■ **Exercise objective**
From the records that follow, copy every line in which "owned" appears.

Saved entries
-- ==== Sys2Proof/Safety.lean ====
section
/-! DEFINITION. What a safe run is, the invariants of the two units (R52, R53), and the words the statements are written in. -/

namespace Sys2Proof.Machine

open Sys2Proof

/-! ### Safe runs -/

/-- A run of `n` steps that neither faults nor is refused. -/
def SafeRun (n : Nat) (s : State) : Prop := ∃ t, Sys2Proof.core.run n s = .next t

/-- The bit-I/O collaborator answers every read (R176). -/
def Answering (s : State) : Prop := s.bitIO.ending = .eos

/-! ### Words and commands -/

/-- "Assembly: `word = (B << 32) | (A << 8) | OP`" (R91). -/
def assembledWord (op a b : Nat) : CmdWord := BitVec.ofNat 64 (b <<< 32 ||| a <<< 8 ||| op)

/-- The commands of HENC: `UNIT = 0x1` (R91). -/
def isEncoderCommand : Instr → Bool
  | .encInit _ _ => true
  | .encCount _ _ => true
  | .encCreate => true
  | .encExit => true
  | .encRdfc _ => true
  | .encRdlen _ => true
  | .encRdcnt _ => true
  | .encRdmaxlen => true
  | .encRdnz => true
  | .decInit _ => false
  | .decSetlen _ _ => false
  | .decRecon => false
  | .decRdsym => false
  | .decSync => false
  | .decExit => false
  | .decRdlen _ => false
  | .decRdcode _ => false
  | .decRdcnt _ => false
  | .decRdmaxlen => false
  | .decRdfirst _ => false
  | .decRdoffset _ => false

/-- The eleven read-out commands (R80). -/
def isReadOut : Instr → Bool
  | .encInit _ _ => false
  | .encCount _ _ => false
  | .encCreate => false
  | .encExit => false
  | .encRdfc _ => true
  | .encRdlen _ => true
  | .encRdcnt _ => true
  | .encRdmaxlen => true
  | .encRdnz => true
  | .decInit _ => false
  | .decSetlen _ _ => false
  | .decRecon => false
  | .decRdsym => false
  | .decSync => false
  | .decExit => false
  | .decRdlen _ => true
  | .decRdcode _ => true
  | .decRdcnt _ => true
  | .decRdmaxlen => true
  | .decRdfirst _ => true
  | .decRdoffset _ => true

/-- The cell of a command in the legality tables of R120 and R169: the status returned, or `none` where the command "does its operation". -/
def legalityCell (i : Instr) (e : EncState) (d : DecState) : Option Status :=
  match i with
  | .encInit _ _ => if e = .released then none else some .sequenceError
  | .encCount _ _ => if e = .counting then none else some .sequenceError
  | .encCreate => if e = .counting then none else some .sequenceError
  | .encExit => none
  | .encRdfc _ => if e = .released then some .sequenceError else none
  | .encRdlen _ => if e = .coded then none else some .sequenceError
  | .encRdcnt _ => if e = .coded then none else some .sequenceError
  | .encRdmaxlen => if e = .coded then none else some .sequenceError
  | .encRdnz => if e = .coded then none else some .sequenceError
  | .decInit _ => if d = .released then none else some .sequenceError
  | .decSetlen _ _ => if d = .lengths then none else some .sequenceError
  | .decRecon => if d = .lengths then none else some .sequenceError
  | .decRdsym => if d = .ready then none else if d = .failed then some .streamCorruption else some .sequenceError
  | .decSync => if d = .ready then none else if d = .failed then some .streamCorruption else some .sequenceError
  | .decExit => none
  | .decRdlen _ => if d = .released then some .sequenceError else none
  | .decRdcode _ => if d = .ready ∨ d = .failed then none else some .sequenceError
  | .decRdcnt _ => if d = .ready ∨ d = .failed then none else some .sequenceError
  | .decRdmaxlen => if d = .ready ∨ d = .failed then none else some .sequenceError
  | .decRdfirst _ => if d = .ready ∨ d = .failed then none else some .sequenceError
  | .decRdoffset _ => if d = .ready ∨ d = .failed then none else some .sequenceError

/-! ### Lengths and codes -/

/-- A symbol's length in a list of lengths, symbol 0 first. -/
def lenAt (lens : List Nat) (s : Nat) : Nat := lens.getD s 0

/-- "`next = (next_at_previous_length + count_at_previous_length) << 1`", starting from 0 at length 1 (R131). -/
def startOf (lens : List Nat) : Nat → Nat
  | 0 => 0
  | l + 1 => (startOf lens l + if l = 0 then 0 else lens.count l) * 2

/-- The canonical code of a symbol: the start code of its length, and on by one for each lower symbol of that length (R13, R131). -/
def canonCode (lens : List Nat) (s : Nat) : Nat :=
  startOf lens (lenAt lens s) + (lens.take s).count (lenAt lens s)

/-- A code of `la` bits is a bit-prefix of a code of `lb` bits (R52). -/
def CodePrefix (la ca lb cb : Nat) : Prop := la ≤ lb ∧ cb / 2 ^ (lb - la) = ca

/-- "No used code is a bit-prefix of another" (R52), for symbols `0..n-1`. -/
def PrefixFree (n : Nat) (len code : Nat → Nat) : Prop :=
  ∀ a b, a < n → b < n → a ≠ b → len a ≠ 0 → len b ≠ 0 → ¬ CodePrefix (len a) (code a) (len b) (code b)

/-- The Kraft sum in units of `2^-k` (R8): `Σ 2^(k - len s)` over the used symbols of `0..n-1`. -/
def kraftUnits (k n : Nat) (len : Nat → Nat) : Nat :=
  ∑ s ∈ Finset.range n, if len s = 0 then 0 else 2 ^ (k - len s)

/-- The value of bits read one by one, `v <- (v << 1) | bit`: "the first bit read becomes the most significant bit" (R76). -/
def bitsValue (bits : List Bool) : Nat := bits.foldl (fun v b => 2 * v + b.toNat) 0

/-- `CodeSize[s]` and `FreqCode[s]` as naturals. -/
def Encoder.lenOf (u : Encoder) (s : Nat) : Nat := (symEntry u.codeSize s).toNat
def Encoder.codeOf (u : Encoder) (s : Nat) : Nat := (symEntry u.freqCode s).toNat

/-- `DLen[s]` and `DCode[s]` as naturals. -/
def Decoder.lenOf (u : Decoder) (s : Nat) : Nat := (symEntry u.dLen s).toNat
def Decoder.codeOf (u : Decoder) (s : Nat) : Nat := (symEntry u.dCode s).toNat

/-! ### Invariants -/

/-- The shape of an open encoder session: ranges (R34, R35), the geometry checked at INIT (R121), table sizes (R36 to R38) and the buffers
owned (R72, R73). -/
structure EncShape (p : Params) (u : Encoder) : Prop where
  e_pos : 1 ≤ u.e.toNat
  e_le : u.e.toNat ≤ 65536
  k_pos : 1 ≤ u.k.toNat
  k_le : u.k.toNat ≤ p.maxCodeBits
  e_le_pow : u.e.toNat ≤ 2 ^ u.k.toNat
  freq_size : u.freqCode.length = u.e.toNat
  size_size : u.codeSize.length = u.e.toNat
  count_size : u.eCount.length = p.maxCodeBits
  owns : u.buffers = encBuffers p u.e.toNat

/-- The shape of an open decoder session: table sizes (R44 to R46), legal lengths (R45) and the buffers owned (R72, R73). -/
structure DecShape (p : Params) (u : Decoder) : Prop where
  len_size : u.dLen.length = u.m.toNat + 1
  code_size : u.dCode.length = u.m.toNat + 1
  len_le : ∀ l ∈ nats u.dLen, l ≤ p.maxCodeBits
  owns : u.buffers = decBuffers p u.m.toNat

/-- HENC's session invariant: nothing owned in RELEASED, and in COUNTING every length and count still cleared (R33, R121). -/
def EncSession (p : Params) (u : Encoder) : Prop :=
  match u.state with
  | .released => u.buffers = []
  | .counting => EncShape p u ∧ (∀ l ∈ nats u.codeSize, l = 0) ∧ (∀ n ∈ nats u.eCount, n = 0)
  | .coded => EncShape p u ∧ u.nextCode.length = p.maxCodeBits

/-- The decoder's tables are those R172 gives for its lengths, and the lengths are not oversubscribed. -/
structure Reconstructed (p : Params) (u : Decoder) : Prop where
  kraft : kraftUnits p.maxCodeBits (u.m.toNat + 1) u.lenOf ≤ 2 ^ p.maxCodeBits
  counts : ∀ l, 1 ≤ l → l ≤ p.maxCodeBits → (lenEntry u.dCount l).toNat = (nats u.dLen).count l
  starts : ∀ l, 1 ≤ l → l ≤ p.maxCodeBits → (lenEntry u.first l).toNat = startOf (nats u.dLen) l
  offs : ∀ l, 1 ≤ l → l ≤ p.maxCodeBits →
    (lenEntry u.offset l).toNat = ∑ j ∈ Finset.Ico 1 l, (nats u.dLen).count j
  longest : u.maxLen.toNat = (nats u.dLen).foldr max 0
  codes : ∀ s, s ≤ u.m.toNat → u.lenOf s ≠ 0 → u.codeOf s = canonCode (nats u.dLen) s
  unused : ∀ s, s ≤ u.m.toNat → u.lenOf s = 0 → u.codeOf s = 0
  sorted : nats u.sortedSym = (List.range' 1 p.maxCodeBits).flatMap (symbolsOfLength (nats u.dLen))

/-- HDEC's session invariant: nothing owned in RELEASED, every code still cleared in LENGTHS (R170), the tables of R172 in READY and FAILED. -/
def DecSession (p : Params) (u : Decoder) : Prop :=
  match u.state with
  | .released => u.buffers = []
  | .lengths => DecShape p u ∧ (∀ c ∈ nats u.dCode, c = 0)
  | .ready => DecShape p u ∧ Reconstructed p u
  | .failed => DecShape p u ∧ Reconstructed p u

/-- The session invariant of the whole block. -/
def SessionInv (s : State) : Prop := EncSession s.params s.enc ∧ DecSession s.params s.dec

/-- What R52 promises of HENC in CODED, with the canonical codes of R131. -/
structure CodedLaws (p : Params) (u : Encoder) : Prop where
  len_le : ∀ s, s < u.e.toNat → u.lenOf s ≤ u.k.toNat
  kraft_le : kraftUnits u.k.toNat u.e.toNat u.lenOf ≤ 2 ^ u.k.toNat
  kraft_eq : 2 ≤ u.nz.toNat → kraftUnits u.k.toNat u.e.toNat u.lenOf = 2 ^ u.k.toNat
  codes : ∀ s, s < u.e.toNat → u.lenOf s ≠ 0 → u.codeOf s = canonCode (nats u.codeSize) s
  code_lt : ∀ s, s < u.e.toNat → u.lenOf s ≠ 0 → u.codeOf s < 2 ^ u.lenOf s
  prefix_free : PrefixFree u.e.toNat u.lenOf u.codeOf
  unused : ∀ s, s < u.e.toNat → u.lenOf s = 0 → u.codeOf s = 0
  counts : ∀ l, 1 ≤ l → l ≤ p.maxCodeBits → (lenEntry u.eCount l).toNat = (nats u.codeSize).count l
  longest : u.maxLen.toNat = (nats u.codeSize).foldr max 0
  used : u.nz.toNat = ((nats u.codeSize).filter (fun l => l != 0)).length

/-- R52 as an invariant of the block. -/
def CodedInv (s : State) : Prop := s.enc.state = .coded → CodedLaws s.params s.enc

/-! ### What a command may observe -/

/-- Two encoders agree on everything a command may read in their state (R251): the rest is unspecified or hidden. -/
structure SameEncoder (a b : Encoder) : Prop where
  state : a.state = b.state
  buffers : a.buffers = b.buffers
  opened : a.state ≠ .released →
    a.e = b.e ∧ a.k = b.k ∧ a.freqCode = b.freqCode ∧ a.codeSize = b.codeSize ∧ a.eCount = b.eCount
  coded : a.state = .coded → a.maxLen = b.maxLen ∧ a.nz = b.nz

/-- Two decoders agree on everything a command may read in their state (R251). -/
structure SameDecoder (a b : Decoder) : Prop where
  state : a.state = b.state
  buffers : a.buffers = b.buffers
  opened : a.state ≠ .released → a.m = b.m ∧ a.dLen = b.dLen ∧ a.dCode = b.dCode
  ready : a.state = .ready ∨ a.state = .failed →
    a.dCount = b.dCount ∧ a.maxLen = b.maxLen ∧ a.first = b.first ∧ a.offset = b.offset ∧ a.sortedSym = b.sortedSym

/-- Two states differ at most in unspecified registers, hidden registers and the count of free values drawn. -/
structure SameObservable (s t : State) : Prop where
  params : s.params = t.params
  enc : SameEncoder s.enc t.enc
  dec : SameDecoder s.dec t.dec
  host : s.host = t.host
  arena : s.arena = t.arena
  bitIO : s.bitIO = t.bitIO
  trace : s.trace = t.trace

/-! ### Running commands -/

/-- Run commands one after another, as long as each answers a next state. -/
def runCommands : List Instr → State → Option State
  | [], s => some s
  | i :: is, s =>
    match exec i s with
    | .next t => runCommands is t
    | .fault _ => none
    | .refused _ => none

/-- The status of the last response on the trace, if the trace ends in one. -/
def lastStatus (s : State) : Option (BitVec 4) :=
  match s.trace.getLast? with
  | some (.response w) => some (rspStatus w)
  | _ => none

/-- The bits of a `len`-bit code in stream order, "its bit `len-1` is the first bit on the compressed stream" (R76). -/
def bitsOfCode (len code : Nat) : List Bool := (List.range len).map (fun i => code.testBit (len - 1 - i))

/-- The events a step added to the ports, `s` before and `t` after. -/
def newEvents (s t : State) : List PortEvent := t.trace.drop s.trace.length

/-- `n` bits have been read from the source, and the reads are on the ports (R173, R176). -/
def State.consumed (n : Nat) (s : State) : State :=
  { s with
    bitIO := { s.bitIO with consumed := s.bitIO.consumed + n, bits := s.bitIO.bits.drop n }
    trace := s.trace ++ (s.bitIO.bits.take n).map (fun b => .bitRead (.bit b)) }

/-- A code of the step table matches the first `n` bits of a source (R173). -/
def MatchesAt (u : Decoder) (bits : List Bool) (n : Nat) : Prop :=
  0 < (lenEntry u.dCount n).toNat ∧ (lenEntry u.first n).toNat ≤ bitsValue (bits.take n) ∧
    bitsValue (bits.take n) < (lenEntry u.first n).toNat + (lenEntry u.dCount n).toNat

end Sys2Proof.Machine
end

■ **Response to this exercise**
owned (R72, R73). -/
/-- The shape of an open decoder session: table sizes (R44 to R46), legal lengths (R45) and the buffers owned (R72, R73). -/
/-- HENC's session invariant: nothing owned in RELEASED, and in COUNTING every length and count still cleared (R33, R121). -/
/-- HDEC's session invariant: nothing owned in RELEASED, every code still cleared in LENGTHS (R170), the tables of R172 in READY and FAILED. -/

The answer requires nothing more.